Darn, you are correct! Thanks for pointing it out, it's been corrected now.
Awesome! I will be great if you will share the code used to draw the figures.
Hi Vladimir,
I believe I will have it up by the end of this week. But just so you know, the figures are not entirely made in R; they have been polished in Illustrator.
H Kristoffer,
Nice work. About the mismatches of the script performed, in all cases -- "your R script" identified higher than "PubMed using rudimentary country queries".
I was wondering if it was really an error !!!

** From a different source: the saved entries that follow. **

-- ==== Sys2Proof/Word.lean ====
section
/-! DEFINITION. The bit vectors of the block: bytes, command words, W-bit words and 64-bit results. -/

namespace Sys2Proof

/-- A byte of the slice memory (20_memory.md R40). -/
abbrev Byte := BitVec 8

/-- A command word: always 32 bits, whatever `W` is (30_encoding.md R60). -/
abbrev CmdWord := BitVec 32

/-- A `W`-bit unsigned value, `W` being 32 or 64, zero-extended to 64 bits: for `W = 32` only the low 32 bits
are live (00_scope.md R7, R13; log entry 6). -/
abbrev Word := BitVec 64

/-- A result of `FIN`: always 64 bits (42_finalize.md R100). -/
abbrev Result := BitVec 64

end Sys2Proof
end

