/-- R61: lengths in words, from the head word and `NW` alone. -/
def Obligations.CommandLengthFromHead : Prop :=
  (∀ (c : Config) (op : Op) (ws : List CmdWord),
    (op.operandWords c ≤ ws.length →
      ∃ i, i.op = op ∧ decode c (op.head :: ws) = .instr i (ws.drop (op.operandWords c))) ∧
    (ws.length < op.operandWords c →
      decode c (op.head :: ws) = .more (op.operandWords c - ws.length))) ∧
  (∀ (c : Config) (i : Instr), (encode c i).length = 1 + i.op.operandWords c) ∧
  (∀ c : Config, c.width = .w32 →
    1 + Op.init.operandWords c = 1 ∧ 1 + Op.fin.operandWords c = 1 ∧ 1 + Op.mixw.operandWords c = 2 ∧
    1 + Op.ldh.operandWords c = 2 ∧ 1 + Op.cons.operandWords c = 3) ∧
  (∀ c : Config, c.width = .w64 →
    1 + Op.init.operandWords c = 1 ∧ 1 + Op.fin.operandWords c = 1 ∧ 1 + Op.mixw.operandWords c = 3 ∧
    1 + Op.ldh.operandWords c = 3 ∧ 1 + Op.cons.operandWords c = 5)

/-- R62: operand words come least significant first, the address before the length, for both byte orders. -/
def Obligations.OperandAssembly : Prop :=
  ∀ (e : Endian) (k : BitVec 32) (w1 w2 w3 w4 : CmdWord),
    decode ⟨.w32, e, k⟩ [2, w1] = .instr (.mixw (w1.setWidth 64)) [] ∧
    decode ⟨.w32, e, k⟩ [5, w1] = .instr (.ldh (w1.setWidth 64)) [] ∧
    decode ⟨.w32, e, k⟩ [3, w1, w2] = .instr (.cons (w1.setWidth 64) (w2.setWidth 64)) [] ∧
    decode ⟨.w64, e, k⟩ [2, w1, w2] = .instr (.mixw (w2 ++ w1)) [] ∧
    decode ⟨.w64, e, k⟩ [5, w1, w2] = .instr (.ldh (w2 ++ w1)) [] ∧
    decode ⟨.w64, e, k⟩ [3, w1, w2, w3, w4] = .instr (.cons (w2 ++ w1) (w4 ++ w3)) []

/-- Words written out in 95_test_vectors.md sections 6.1 and 6.2, at both widths. -/
def Obligations.SpecWordsDecode : Prop :=
  ∀ (e : Endian) (k : BitVec 32),
    decode ⟨.w64, e, k⟩ [0x00000001] = .instr .init [] ∧
    decode ⟨.w64, e, k⟩ [0x00000002, 0x55667788, 0x11223344] = .instr (.mixw 0x1122334455667788) [] ∧
    decode ⟨.w64, e, k⟩ [0x00000003, 0x3456789a, 0x00000012, 0x00000001, 0x00000001] =
      .instr (.cons 0x123456789a 0x100000001) [] ∧
    decode ⟨.w64, e, k⟩ [0x00000004] = .instr .fin [] ∧
    decode ⟨.w64, e, k⟩ [0x00000005, 0xdeadbeef, 0x00000000] = .instr (.ldh 0xdeadbeef) [] ∧
    decode ⟨.w32, e, k⟩ [0x00000003, 0x00001000, 0x00000008] = .instr (.cons 0x1000 8) [] ∧
    decode ⟨.w32, e, k⟩ [0x00000104] = .illegal 0x00000104

/-! ## The command port -/

/-- R66: when the words received of a command and the next word on the port make a whole instruction, the step
runs that instruction. That it is the instruction's `exec` with `CB` emptied and `ci` moved past the command's words
first is the model's reading (log entry 10, DEDUCED): the pseudocode of R66 executes and then empties `CB`. -/
def Obligations.StepRunsDecodedInstruction : Prop :=
  ∀ (s : State) (w : CmdWord) (i : Instr) (rest : List CmdWord),
    s.err = false → s.slice = none → s.prog[s.ci + s.cb.length]? = some w →
    decode s.cfg (s.cb ++ [w]) = .instr i rest →
    step s = exec i { s with ci := s.ci + s.cb.length + 1, cb := [] }

/-- R26: a word that does not complete the command is added to `CB`, and nothing else changes. -/
def Obligations.StepCollectsOperandWords : Prop :=
  ∀ (s : State) (w : CmdWord) (k : Nat),
    s.err = false → s.slice = none → s.prog[s.ci + s.cb.length]? = some w →
    decode s.cfg (s.cb ++ [w]) = .more k →
    step s = .next { s with cb := s.cb ++ [w] }

/-- R122, R125: a word at a head that is not one of the five match values raises `IllegalCommand`. -/
def Obligations.IllegalHeadWordFaults : Prop :=
  ∀ (s : State) (w : CmdWord),
    s.err = false → s.slice = none → s.cb = [] → s.prog[s.ci]? = some w →
    w ∉ ([1, 2, 3, 4, 5] : List CmdWord) →
    ∃ t, step s = .next t ∧ errPort t = 1 ∧ t.cause = .illegalCommand ∧ causePort t = 1 ∧ t.cb = [] ∧
      t.slice = none ∧ t.res = s.res ∧ t.reads = s.reads ∧ t.prog = s.prog ∧ t.ci = s.ci + 1 ∧
      t.mem = s.mem ∧ t.cfg = s.cfg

You have extracted the data from "PubMed’s affiliation field" -- where there will be multiple countries for multi-country-author papers. But "PubMed using rudimentary country queries" is based on (probably) corresponding author's country.
This may be the reason of the miss-match !!!
Regards
Turin
Hi Turin,
The reason that my script retrieves more hits is that it's using many, many more quires to match affiliations to countries than my PubMed search.
For instance my script retrieves 3222 more hits for Japan than my PubMed.com search. This is because it's also searching for large Japanese cities and popular Japanese universities. Searching for japan[ad] will miss fields where only the town or university is reported but not the country name.
Thanks for your comment!
Kristoffer,
I like your map. Can you please share the R code for the map.
Thanks,
Gary Guan
Hi Gary,
I believe I will have it up by the end of this week. But just so you know, the figures are not entirely made in R; they have been polished in Illustrator.